■ EXERCISE DETAILS
Look below for the line holding "command (R73). -/" and the line holding "runCommands (callNew m)". Repeat those two and everything between, exactly.

■ DATA IN THIS EXERCISE
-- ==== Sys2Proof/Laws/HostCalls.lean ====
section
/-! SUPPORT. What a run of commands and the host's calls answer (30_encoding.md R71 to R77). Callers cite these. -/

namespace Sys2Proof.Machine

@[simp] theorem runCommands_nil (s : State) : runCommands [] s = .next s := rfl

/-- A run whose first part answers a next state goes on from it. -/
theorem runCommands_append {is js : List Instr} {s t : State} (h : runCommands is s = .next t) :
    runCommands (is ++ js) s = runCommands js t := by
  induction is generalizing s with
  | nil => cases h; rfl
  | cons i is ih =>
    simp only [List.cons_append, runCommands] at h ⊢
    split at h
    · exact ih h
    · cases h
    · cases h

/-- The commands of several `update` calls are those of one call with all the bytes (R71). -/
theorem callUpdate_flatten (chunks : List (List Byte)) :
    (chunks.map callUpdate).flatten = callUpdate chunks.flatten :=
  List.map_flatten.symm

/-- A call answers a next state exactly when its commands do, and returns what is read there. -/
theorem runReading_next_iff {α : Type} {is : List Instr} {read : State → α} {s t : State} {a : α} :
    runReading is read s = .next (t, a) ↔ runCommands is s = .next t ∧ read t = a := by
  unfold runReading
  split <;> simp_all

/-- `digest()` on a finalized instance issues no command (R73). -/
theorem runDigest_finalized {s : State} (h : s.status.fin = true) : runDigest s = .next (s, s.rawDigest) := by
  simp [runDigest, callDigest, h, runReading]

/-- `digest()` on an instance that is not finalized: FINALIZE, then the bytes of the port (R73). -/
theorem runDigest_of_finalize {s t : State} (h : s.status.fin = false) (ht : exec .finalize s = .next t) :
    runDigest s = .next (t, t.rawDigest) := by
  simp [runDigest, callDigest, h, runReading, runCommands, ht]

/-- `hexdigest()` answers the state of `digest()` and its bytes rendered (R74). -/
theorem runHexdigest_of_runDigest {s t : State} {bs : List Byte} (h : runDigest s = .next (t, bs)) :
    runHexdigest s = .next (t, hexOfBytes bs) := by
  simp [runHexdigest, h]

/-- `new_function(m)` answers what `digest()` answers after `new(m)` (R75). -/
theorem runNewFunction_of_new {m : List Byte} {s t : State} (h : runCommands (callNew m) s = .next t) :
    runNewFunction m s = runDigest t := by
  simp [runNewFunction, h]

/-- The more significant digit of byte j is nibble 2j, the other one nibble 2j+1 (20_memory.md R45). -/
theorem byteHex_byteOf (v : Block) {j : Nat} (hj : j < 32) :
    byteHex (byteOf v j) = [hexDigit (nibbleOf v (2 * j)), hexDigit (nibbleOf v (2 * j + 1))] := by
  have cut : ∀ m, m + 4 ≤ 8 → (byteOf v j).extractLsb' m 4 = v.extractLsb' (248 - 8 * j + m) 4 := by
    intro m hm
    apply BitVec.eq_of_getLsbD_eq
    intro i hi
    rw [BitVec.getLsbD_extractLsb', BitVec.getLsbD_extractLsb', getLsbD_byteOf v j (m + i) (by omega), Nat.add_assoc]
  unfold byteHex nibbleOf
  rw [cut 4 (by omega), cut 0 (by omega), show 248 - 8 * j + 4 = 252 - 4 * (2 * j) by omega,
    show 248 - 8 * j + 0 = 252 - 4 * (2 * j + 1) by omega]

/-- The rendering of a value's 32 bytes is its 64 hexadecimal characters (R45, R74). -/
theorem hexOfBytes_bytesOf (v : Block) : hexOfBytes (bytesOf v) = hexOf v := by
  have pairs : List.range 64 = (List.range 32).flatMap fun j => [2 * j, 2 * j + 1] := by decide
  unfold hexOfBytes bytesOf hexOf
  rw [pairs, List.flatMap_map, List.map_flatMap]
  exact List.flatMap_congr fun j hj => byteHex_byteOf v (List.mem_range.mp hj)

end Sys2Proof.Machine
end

■ WRITTEN SOLUTION
/-- `digest()` on a finalized instance issues no command (R73). -/
theorem runDigest_finalized {s : State} (h : s.status.fin = true) : runDigest s = .next (s, s.rawDigest) := by
  simp [runDigest, callDigest, h, runReading]

/-- `digest()` on an instance that is not finalized: FINALIZE, then the bytes of the port (R73). -/
theorem runDigest_of_finalize {s t : State} (h : s.status.fin = false) (ht : exec .finalize s = .next t) :
    runDigest s = .next (t, t.rawDigest) := by
  simp [runDigest, callDigest, h, runReading, runCommands, ht]

/-- `hexdigest()` answers the state of `digest()` and its bytes rendered (R74). -/
theorem runHexdigest_of_runDigest {s t : State} {bs : List Byte} (h : runDigest s = .next (t, bs)) :
    runHexdigest s = .next (t, hexOfBytes bs) := by
  simp [runHexdigest, h]

/-- `new_function(m)` answers what `digest()` answers after `new(m)` (R75). -/
theorem runNewFunction_of_new {m : List Byte} {s t : State} (h : runCommands (callNew m) s = .next t) :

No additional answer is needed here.